Castagnoli took to the mic and explained his and Ares’ actions, stating that for the last six weeks, all he’s heard wherever he’s gone is that Sara Del Rey made him tap out at Cibernetico! Castagnoli reminded everyone that he in fact DID NOT TAP OUT to Sara Del Rey at Cibernetico and that IN ACTUAL FACT Castagnoli eliminated Sara Del Rey from the Cibernetico match after destroying her with a Ricola Bomb!
Grabbing a mic herself, Sara agreed that after outside interference from Chuck Taylor, Castagnoli did indeed pin her at Cibernetico but IN ACTUAL FACT Castagnoli was tapping out to her LeBell Lock submission while Taylor distracted the referee!
Scoffing at such a preposterous notion, Castagnoli informed Sara that she must still be suffering from the effects of his devastating Ricola Bomb as IN ACTUAL FACT her version of events was completely false and clearly fabricated by her inferior female mind!
Livid at such a chauvinistic slur, Sara challenged Castagnoli to a match on the next CHIKARA show to set the record straight! Visibly flustered and obviously reluctant to step into the ring with Sara, a stuttering Castagnoli explained that he would love nothing more than to beat the co-holder of Los Campeonatos de Parejas and demonstrate to the world that females shouldn’t be allowed to compete in professional wrestling but that Swiss Money Holding had already signed to face Incoherence on the next CHIKARA show!

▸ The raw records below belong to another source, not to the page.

-- ==== Sys2Proof/Certificates/Slice0/Obligations.lean ====
section
/-! DEFINITION. The statements for the provers. Each docstring cites the rule of spec/ it formalises. A fault is
an outcome that leaves a state (R247), so a faulting instruction answers a next state whose `status` holds
the record (log 1); a statement of completion therefore says that `status` is unchanged. -/

open Sys2Proof Sys2Proof.Machine

/-! ## Encoding -/

/-- R125: `decode(k, encode(k, r)) = r`, for every instruction and every operand the word form can spell (log
10). The word form is the spec's own (D4, from general knowledge); that `encodable` is what the fields can carry
is DEDUCED (log 10). -/
def Obligations.DecodeEncodeRoundTrip : Prop :=
  ∀ (k : Nat) (i : Instr), i.encodable k = true → decode k (encode k i) = .ok i

/-- R125: `encode(k, decode(k, w)) = w` for every legal word with canonical ignored fields; and what a word
decodes to can be spelled at that index. The word form is the spec's own (D4, from general knowledge; log 10). -/
def Obligations.EncodeDecodeCanonicalWord : Prop :=
  ∀ (k : Nat) (w : InstrWord) (i : Instr), decode k w = .ok i → canonicalWord w = true →
    encode k i = w ∧ i.encodable k = true

/-- R123: `w` is the instruction of a row when `w AND mask = match`; the decoder, written from the opcode bit
strings, agrees with the masks. The 36 bit strings are prefix-free, so at most one row fits any word. The opcode
values are the spec's own (D4, from general knowledge). -/
def Obligations.DecoderAgreesWithMaskTable : Prop :=
  (∀ (w : InstrWord) (m : Mnemonic), wordMnemonic w = some m ↔ ∃ r ∈ maskRows, r.mn = m ∧ r.fits w = true) ∧
  opcodeRows.length = 36 ∧
  ∀ r ∈ opcodeRows, ∀ q ∈ opcodeRows, ∀ top : BitVec 11, r.fits top = true → q.fits top = true → r = q

/-- R126, R113: a word that fits no row, condition numbers 14 to 31 among them, decodes to `Illegal`, and a program
that holds such a word, or a position that fails a check of R113, is refused whole: no reset answers `Ready` with
it; where no cache pair is to be validated, the refusal names the first such position and why. In a state that no
reset made, a step that meets such a word neither traps nor executes: it is refused by name. The refusal is the
spec's decision D34 (D5 for records); that the pairs are validated before the program, that the first position
is named, and the step's refusal are the model's choices (log 9). -/
def Obligations.IllegalWordsRefused : Prop :=
  (∀ (k : Nat) (w : InstrWord), (∀ r ∈ maskRows, r.fits w = false) → decode k w = .error (.illegal w)) ∧
  (∀ (k : Nat) (w : InstrWord), w.extractLsb' 24 8 = 0x54#8 → 14 ≤ (w.extractLsb' 0 5).toNat →
    decode k w = .error (.illegal w)) ∧
  (∀ (k line plen : Nat) (w : InstrWord), (∀ r ∈ maskRows, r.fits w = false) →
    (slotOfWord k w line).failing plen = some (.illegalWord w)) ∧
  (∀ (params : Params) (prog : List Slot) (mem : Memory), (∃ slot ∈ prog, slot.failing prog.length ≠ none) →
    ∀ s, resetWith params prog mem ≠ .ready s) ∧
  (∀ (params : Params) (pre post : List Slot) (slot : Slot) (mem : Memory) (r : Refusal),
    params.icCfg = none → params.dcCfg = none →
    (∀ x ∈ pre, x.failing (pre ++ slot :: post).length = none) →
    slot.failing (pre ++ slot :: post).length = some r →
    resetWith params (pre ++ slot :: post) mem = .refusedProgram pre.length r) ∧
  ∀ (s : State) (w : InstrWord) (line : Nat), (∀ r ∈ maskRows, r.fits w = false) →
    s.prog[s.idx]? = some (slotOfWord s.idx w line) → step s = .refused (.illegalWord w)

/-- R112, R113: reading the record of a well-formed instruction gives the instruction back, and an instruction
read from a record has that record's mnemonic and arguments. The argument order and the ranges are the spec's
decisions D3 and D5; that a record out of range is refused, not widened, is the model's choice (log 8). -/
def Obligations.RecordReadingRoundTrip : Prop :=
  (∀ (plen line : Nat) (i : Instr), i.wellFormed plen = true → decodeRecord plen (i.record line) = .ok i) ∧
  ∀ (plen : Nat) (r : Record) (i : Instr), decodeRecord plen r = .ok i →
    i.record r.line = r ∧ i.wellFormed plen = true

/-- Words of R123 and R124 written out bit by bit decode to the instructions they stand for. The words are from
the spec's own encoding (D4, from general knowledge). -/
def Obligations.SampleWordsDecode : Prop :=
  decode 5 0b10001011000_00011_000000_00010_00001#32 = .ok (.add 1 2 3) ∧
  decode 5 0b1101000100_000000010000_11100_11100#32 = .ok (.subi 28 28 16) ∧
  decode 5 0b11010011011_00000_111111_00010_00001#32 = .ok (.lsl 1 2 63) ∧
  decode 5 0b11111000010_111111000_00_00010_00001#32 = .ok (.ldur 1 2 (-8)) ∧
  decode 5 0b11001000000_00100_000000_00010_00011#32 = .ok (.stxr 3 4 2) ∧
  decode 5 0b110100101_01_0001001000110100_00001#32 = .ok (.movz 1 0x1234 1) ∧
  decode 5 0b10110101_1111111111111111101_00001#32 = .ok (.cbnz 1 2) ∧
  decode 5 0b01010100_1111111111111111011_01010#32 = .ok (.bge 0) ∧
  decode 5 0b100101_11111111111111111111111011#32 = .ok (.bl 0) ∧
  decode 5 0b11010110000_11111_000000_11110_00000#32 = .ok (.br 30)

/-! ## The step, the run, reset -/

/-- R273, R275: when the program's position at `idx` is the decoding of a word that spells `i` and the
instruction-cache check goes through, the step is `exec i` at the state in which the index has advanced, the
branch latch is cleared, the status is `Continuing`, and the instruction cache (if any) has been checked once
for the four bytes of the instruction, its span refilled on a miss; registers, flags, tag, data cache and memory are those before. Without an
instruction cache that state is exactly the begun step. That the probe comes at this place with this address is
the spec's decision D24; that a word stands in the program as what it decodes to is the model's choice (log 3,
log 11). -/
def Obligations.StepRunsFetchedInstruction : Prop :=
  ∀ (s : State) (w : InstrWord) (i : Instr) (line : Nat),
    decode s.idx w = .ok i → s.prog[s.idx]? = some (slotOfWord s.idx w line) →
    (s.ic = none → step s = exec i s.beginStep) ∧
    (probeOk .ic (s.instrAddr s.idx) 4 s →
      ∃ u, step s = exec i u ∧ u.idx = s.idx + 1 ∧ u.taken = false ∧ u.status = .continuing ∧ u.regs = s.regs ∧
        u.flags = s.flags ∧ u.xtag = s.xtag ∧ u.stxrOk = s.stxrOk ∧ u.dc = s.dc ∧ u.mem = s.mem ∧ fixedSame s u ∧
        (s.ic = none → u.ic = none) ∧
        ∀ c, s.ic = some c → ∃ c', u.ic = some c' ∧ checkedOnce (s.instrAddr s.idx) 4 c c' u)

/-- R245, R247: a fault in the instruction-cache probe ends the step there: the instruction is not executed, the
record carries the block base and the line of the fetched instruction, the miss is counted, the entries before
the one that faults are refilled and no other (R92), the index has advanced, and everything the instruction would have done is undone. That the fault propagates is the spec's
decision D24, that nothing is rolled back D31; that a fault is a next state with a status is the model's choice
(log 1). -/
def Obligations.InstructionProbeFaultSkipsInstruction : Prop :=
  ∀ (s : State) (i : Instr) (line : Nat) (base : Word),
    s.prog[s.idx]? = some { form := .instr i, line := line } →
    probeFaultsAt .ic (s.instrAddr s.idx) 4 s base →
    ∃ t, step s = .next t ∧ t.status = .faulted { kind := .segment, addr := base, line := line } ∧
      t.idx = s.idx + 1 ∧ t.taken = false ∧ t.regs = s.regs ∧ t.flags = s.flags ∧ t.xtag = s.xtag ∧
      t.stxrOk = s.stxrOk ∧ t.dc = s.dc ∧ t.mem = s.mem ∧ fixedSame s t ∧
      refillStopped .ic (s.instrAddr s.idx) 4 s t

/-- R274: a step issued in the completed state changes nothing, issues no transaction and returns `Completed`.
When a step returns `Completed` is the spec's decision D29; `status` and `port` are the model's own fields (log
1, log 7). -/
def Obligations.StepAtEndCompletes : Prop :=
  ∀ s : State, s.idx = s.plen →
    ∃ t, step s = .next t ∧ t.status = .completed ∧ t.port = [] ∧
      t = { s with status := t.status, port := t.port }

/-- R54 (a) to (c), on a well-formed program: the invariant of reachable states, kept by every step from every
state that has it; and from such a state a step always answers a next state, so no refusal and no fault outcome
is met there. R54 is an inference of the spec; the clause on memory is the model's canonical form (log 4). -/
def Obligations.StepKeepsInvariant : Prop :=
  (∀ s t : State, s.Inv → step s = .next t → t.Inv) ∧
  ∀ s : State, s.Inv → ∃ t, step s = .next t

/-- The state after reset has the invariant. The straps of `State.reset` are the model's choice (log 2, log 3,
log 4). -/
def Obligations.ResetStateHasInvariant : Prop := State.reset.Inv

/-- R54, R270: reset with any straps whose pairs build, any well-formed program and any memory in canonical form
answers `Ready` with a state that has the invariant, and it never answers `Ready` with one that has not. R54 is
an inference of the spec; the clause on memory is the model's canonical form (log 4). -/
def Obligations.ResetEstablishesInvariant : Prop :=
  ∀ (params : Params) (prog : List Slot) (mem : Memory), Memory.wf mem →
    (resetAccepts params prog → ∃ s, resetWith params prog mem = .ready s ∧ s.Inv) ∧
    ∀ s, resetWith params prog mem = .ready s → s.Inv

/-- R53, R270, R45: reset answers `Ready` exactly when every configured pair builds and the program is well formed (so
never with a pair that is an error or refused, R81), and then leaves the reset values: a position without a strap
has no cache, one with a strap has the cache that its pair builds, all entries invalid and the counters 0. The
values of the index, the flags, the tag, the latches and the counters are the spec's decision D30, those of the
entries D22, the number of the stack pointer D1; `status` and `port` are the model's own fields (log 1, log 7).
That straps which break the constraints of R8 and R38 are accepted is the model's choice (log 21). -/
def Obligations.ResetValues : Prop :=
  (∀ (params : Params) (prog : List Slot) (mem : Memory),
    (∃ s, resetWith params prog mem = .ready s) ↔ resetAccepts params prog) ∧
  ∀ (params : Params) (prog : List Slot) (mem : Memory) (s : State), resetWith params prog mem = .ready s →
    (∀ r, r ≠ spIndex → s.readReg r = 0) ∧ s.readReg spIndex = params.stackBase ∧ s.idx = 0 ∧
    s.flags = { n := false, z := false, c := false, v := false } ∧ s.xtag = none ∧ s.taken = false ∧
    s.stxrOk = false ∧ s.mem = mem ∧ s.prog = prog ∧ s.params = params ∧ s.status = .ready ∧ s.port = [] ∧
    (∀ pos, cacheStrap params pos = none → s.cacheAt pos = none) ∧
    (∀ pos p, cacheStrap params pos = some p → ∃ c, buildCache p = .built c ∧ s.cacheAt pos = some c) ∧
    ∀ pos c, s.cacheAt pos = some c → c.hits = 0 ∧ c.misses = 0 ∧ c.entries.length = c.numEntries ∧
      ∀ e ∈ c.entries, e.valid = false ∧ e.tag = 0 ∧ e.block = List.replicate c.blockSize 0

Still incensed by the Swiss Banker‘s bigoted comments, Sara told Castagnoli that he could run from her for now but he couldn’t hide forever!
*** - Despite a gallant effort by the “Funky Pharaoh” after bravely coming to Sara Del Rey’s aid, Castagnoli wasted little time in punishing Amasis for his decision to assist Sara. Castagnoli defeated the Egyptian in under five minutes and was prevented from causing further pain when Sara and Ophidian arrived at ringside after the bell to help Amasis to the back while Castagnoli and Ares celebrated the win.
**** - Quality match. Before the bell, as all six All Stars squared off in the ring, Sweeney took to the mic and explained that for all the deserved success Sweet & Sour International earned in 2002, defending the ICW/ICWA Tex-Arkana Television Championship on an almost nightly basis throughout the country, winning the gruelling Tag World Grand Prix tournament to become the first ever Campeones de Parejas and dominating those idiot, ham-and-egger saps Incoherence throughout the year, that was just a start for the blue chip organization!
Sweeney stated that the Acquisitions Department of Sweet & Sour International had been very busy during the holiday period while all the other peons in CHIKARA were stuffing their fat little greasy faces with Christmas turkey! Sweeney proudly introduced the newest member of his organization, the “King of Diamonds” Eddie Kingston and put everyone on notice that Sweet & Sour International’s first major goal was to win the King of Trios tournament in March! There ain’t no doubt about it, BAYBEE!